I have this friend (I promise it’s not me!) who calls himself “a well-intentioned nomad with a penchant for idealism.” Whether it’s deciding the right microbeer or just the right record to “make the moment”, or the right next-step-two-year-career towards intentional living, this friend—again, not me, of course—has a tendency to construct the most illustrious plans for a life in total congruence with what he envisions will “complete a picture” and “ignite a passion.” Of course, it’s not surprising that these plans tend to bounce a bit, to pick up and move on at almost predictable intervals. It’s extremely easy to dismantle this perspective from an objective standpoint, but it also sounds really, really good when those things envisioned seem so perfect.

And yet they’re not. Nothing’s perfect, and I should have guessed this as I rode in the car with this friend, newly returned a bearded localvore from his latest overseas, return-to-simplicity, slow-food, socially just excursion. I should have guessed, but at the time I was just as enamored with his narrative as he had been before he left. And yet he told me it pretty much sucked, and he sort of wondered if he wholly regretted having gone. He said it didn’t add up. The image he had created, and continues to create, had no room for the imperfections that rotted away the self-created ideal. The moment just ended up feeling hollow.

Surely we can relate. I had recently been looking forward to a trip to London for months, to finally have that time to write those poems I had been longing to write in that coffee shop with that perfect cup. And here I sat, in that coffee shop with that latte and that perfect pen and paper, and my back is sweating and somewhere it smells like someone farted. And I realized I had no poem, but merely a shell, and I began to feel really sad.

Who doesn’t look back ten years and think to themselves, “I was a complete idiot! Why did I ever think calling her back was a good idea?” or “Why did I take that job? I was so much happier before.” And yet we somehow believe that the idealistic constructions within the mind we have now is safe from anything similar happening ten years down the road. Somehow we still believe that we know what we need best.
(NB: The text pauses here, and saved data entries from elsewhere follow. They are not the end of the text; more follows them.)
@[simp] theorem writeData_fields (b : Byte) (s : State) :
    (writeData b s).params = s.params ∧ (writeData b s).buf = s.buf ∧ (writeData b s).wp = s.wp
    ∧ (writeData b s).rp = s.rp ∧ (writeData b s).rtsShadow = s.rtsShadow
    ∧ (writeData b s).timerStarted = s.timerStarted ∧ (writeData b s).dlStart = s.dlStart
    ∧ (writeData b s).dlEnd = s.dlEnd ∧ (writeData b s).fcEn = s.fcEn ∧ (writeData b s).step = s.step
    ∧ (writeData b s).cOp = s.cOp ∧ (writeData b s).cB0 = s.cB0 ∧ (writeData b s).cB1 = s.cB1
    ∧ (writeData b s).cT = s.cT ∧ (writeData b s).cArg = s.cArg ∧ (writeData b s).tLsr = s.tLsr
    ∧ (writeData b s).tData = s.tData ∧ (writeData b s).tMcr = s.tMcr ∧ (writeData b s).tMsr = s.tMsr
    ∧ (writeData b s).tCur = s.tCur ∧ (writeData b s).tRes = s.tRes ∧ (writeData b s).tTicks = s.tTicks
    ∧ (writeData b s).argLo = s.argLo ∧ (writeData b s).argHi = s.argHi ∧ (writeData b s).rsp = s.rsp
    ∧ (writeData b s).rspV0 = s.rspV0 ∧ (writeData b s).rspV1 = s.rspV1 ∧ (writeData b s).busy = s.busy
    ∧ (writeData b s).cmdLost = s.cmdLost ∧ (writeData b s).env.moves = s.env.moves
    ∧ (writeData b s).env.lsrIn = s.env.lsrIn ∧ (writeData b s).env.dataIn = s.env.dataIn
    ∧ (writeData b s).env.msrIn = s.env.msrIn ∧ (writeData b s).env.cntIn = s.env.cntIn
    ∧ (writeData b s).env.mcr = s.env.mcr ∧ (writeData b s).env.drawn = s.env.drawn
    ∧ (writeData b s).env.resets = s.env.resets ∧ (writeData b s).env.trace = s.traceWith .write .data (b.setWidth 32)
    ∧ (writeData b s).env.hostReads = s.env.hostReads := by
  and_intros <;> rfl

@[simp] theorem writeMcr_fields (v : Byte) (s : State) :
    (writeMcr v s).params = s.params ∧ (writeMcr v s).buf = s.buf ∧ (writeMcr v s).wp = s.wp
    ∧ (writeMcr v s).rp = s.rp ∧ (writeMcr v s).rtsShadow = s.rtsShadow ∧ (writeMcr v s).timerStarted = s.timerStarted
    ∧ (writeMcr v s).dlStart = s.dlStart ∧ (writeMcr v s).dlEnd = s.dlEnd ∧ (writeMcr v s).fcEn = s.fcEn
    ∧ (writeMcr v s).step = s.step ∧ (writeMcr v s).cOp = s.cOp ∧ (writeMcr v s).cB0 = s.cB0
    ∧ (writeMcr v s).cB1 = s.cB1 ∧ (writeMcr v s).cT = s.cT ∧ (writeMcr v s).cArg = s.cArg
    ∧ (writeMcr v s).tLsr = s.tLsr ∧ (writeMcr v s).tData = s.tData ∧ (writeMcr v s).tMcr = s.tMcr
    ∧ (writeMcr v s).tMsr = s.tMsr ∧ (writeMcr v s).tCur = s.tCur ∧ (writeMcr v s).tRes = s.tRes
    ∧ (writeMcr v s).tTicks = s.tTicks ∧ (writeMcr v s).argLo = s.argLo ∧ (writeMcr v s).argHi = s.argHi
    ∧ (writeMcr v s).rsp = s.rsp ∧ (writeMcr v s).rspV0 = s.rspV0 ∧ (writeMcr v s).rspV1 = s.rspV1
    ∧ (writeMcr v s).busy = s.busy ∧ (writeMcr v s).cmdLost = s.cmdLost ∧ (writeMcr v s).env.moves = s.env.moves
    ∧ (writeMcr v s).env.lsrIn = s.env.lsrIn ∧ (writeMcr v s).env.dataIn = s.env.dataIn
    ∧ (writeMcr v s).env.msrIn = s.env.msrIn ∧ (writeMcr v s).env.cntIn = s.env.cntIn ∧ (writeMcr v s).env.mcr = v
    ∧ (writeMcr v s).env.drawn = s.env.drawn ∧ (writeMcr v s).env.resets = s.env.resets
    ∧ (writeMcr v s).env.trace = s.traceWith .write .mcr (v.setWidth 32)
    ∧ (writeMcr v s).env.hostReads = s.env.hostReads := by
  and_intros <;> rfl

@[simp] theorem writeCntCtrl_fields (v : Word) (s : State) :
    (writeCntCtrl v s).params = s.params ∧ (writeCntCtrl v s).buf = s.buf ∧ (writeCntCtrl v s).wp = s.wp
    ∧ (writeCntCtrl v s).rp = s.rp ∧ (writeCntCtrl v s).rtsShadow = s.rtsShadow
    ∧ (writeCntCtrl v s).timerStarted = s.timerStarted ∧ (writeCntCtrl v s).dlStart = s.dlStart
    ∧ (writeCntCtrl v s).dlEnd = s.dlEnd ∧ (writeCntCtrl v s).fcEn = s.fcEn ∧ (writeCntCtrl v s).step = s.step
    ∧ (writeCntCtrl v s).cOp = s.cOp ∧ (writeCntCtrl v s).cB0 = s.cB0 ∧ (writeCntCtrl v s).cB1 = s.cB1
    ∧ (writeCntCtrl v s).cT = s.cT ∧ (writeCntCtrl v s).cArg = s.cArg ∧ (writeCntCtrl v s).tLsr = s.tLsr
    ∧ (writeCntCtrl v s).tData = s.tData ∧ (writeCntCtrl v s).tMcr = s.tMcr ∧ (writeCntCtrl v s).tMsr = s.tMsr
    ∧ (writeCntCtrl v s).tCur = s.tCur ∧ (writeCntCtrl v s).tRes = s.tRes ∧ (writeCntCtrl v s).tTicks = s.tTicks
    ∧ (writeCntCtrl v s).argLo = s.argLo ∧ (writeCntCtrl v s).argHi = s.argHi ∧ (writeCntCtrl v s).rsp = s.rsp
    ∧ (writeCntCtrl v s).rspV0 = s.rspV0 ∧ (writeCntCtrl v s).rspV1 = s.rspV1 ∧ (writeCntCtrl v s).busy = s.busy
    ∧ (writeCntCtrl v s).cmdLost = s.cmdLost ∧ (writeCntCtrl v s).env.moves = s.env.moves
    ∧ (writeCntCtrl v s).env.lsrIn = s.env.lsrIn ∧ (writeCntCtrl v s).env.dataIn = s.env.dataIn
    ∧ (writeCntCtrl v s).env.msrIn = s.env.msrIn ∧ (writeCntCtrl v s).env.cntIn = s.env.cntIn
    ∧ (writeCntCtrl v s).env.mcr = s.env.mcr ∧ (writeCntCtrl v s).env.drawn = s.env.drawn
    ∧ (writeCntCtrl v s).env.resets = s.env.resets ∧ (writeCntCtrl v s).env.trace = s.traceWith .write .cntCtrl v
    ∧ (writeCntCtrl v s).env.hostReads = s.env.hostReads := by
  and_intros <;> rfl

@[simp] theorem writeRts_fields (v : Bool) (s : State) :
    (writeRts v s).params = s.params ∧ (writeRts v s).buf = s.buf ∧ (writeRts v s).wp = s.wp
    ∧ (writeRts v s).rp = s.rp ∧ (writeRts v s).rtsShadow = v ∧ (writeRts v s).timerStarted = s.timerStarted
    ∧ (writeRts v s).dlStart = s.dlStart ∧ (writeRts v s).dlEnd = s.dlEnd ∧ (writeRts v s).fcEn = s.fcEn
    ∧ (writeRts v s).step = s.step ∧ (writeRts v s).cOp = s.cOp ∧ (writeRts v s).cB0 = s.cB0
    ∧ (writeRts v s).cB1 = s.cB1 ∧ (writeRts v s).cT = s.cT ∧ (writeRts v s).cArg = s.cArg
    ∧ (writeRts v s).tLsr = s.tLsr ∧ (writeRts v s).tData = s.tData ∧ (writeRts v s).tMcr = s.tMcr
    ∧ (writeRts v s).tMsr = s.tMsr ∧ (writeRts v s).tCur = s.tCur ∧ (writeRts v s).tRes = s.tRes
    ∧ (writeRts v s).tTicks = s.tTicks ∧ (writeRts v s).argLo = s.argLo ∧ (writeRts v s).argHi = s.argHi
    ∧ (writeRts v s).rsp = s.rsp ∧ (writeRts v s).rspV0 = s.rspV0 ∧ (writeRts v s).rspV1 = s.rspV1
    ∧ (writeRts v s).busy = s.busy ∧ (writeRts v s).cmdLost = s.cmdLost ∧ (writeRts v s).env.moves = s.env.moves
    ∧ (writeRts v s).env.lsrIn = s.env.lsrIn ∧ (writeRts v s).env.dataIn = s.env.dataIn
    ∧ (writeRts v s).env.msrIn = s.env.msrIn ∧ (writeRts v s).env.cntIn = s.env.cntIn
    ∧ (writeRts v s).env.mcr = rtsByte v s.tMcr ∧ (writeRts v s).env.drawn = s.env.drawn
    ∧ (writeRts v s).env.resets = s.env.resets
    ∧ (writeRts v s).env.trace = s.traceWith .write .mcr ((rtsByte v s.tMcr).setWidth 32)
    ∧ (writeRts v s).env.hostReads = s.env.hostReads := by
  and_intros <;> rfl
Thankfully, the gospel message here bluntly says we’re wrong. The good news here: we actually don’t know what’s best, and that that’s actually right and good and peace-giving. It’s best not to put a lot of stock in our own ideas for what will fulfill us, because all our treasures are eventually eaten up in the moths and rust of human reality. What we can bank on, though, is the gracious supply of our loving Lord, who meets our silly plans where we are and moves us beyond them in ways we cannot see or hope for, and yet strangely, unknowingly, long for. By laying up our treasures in heaven, we allow our hearts to trust what’s always been in control anyways—and thereby find peace.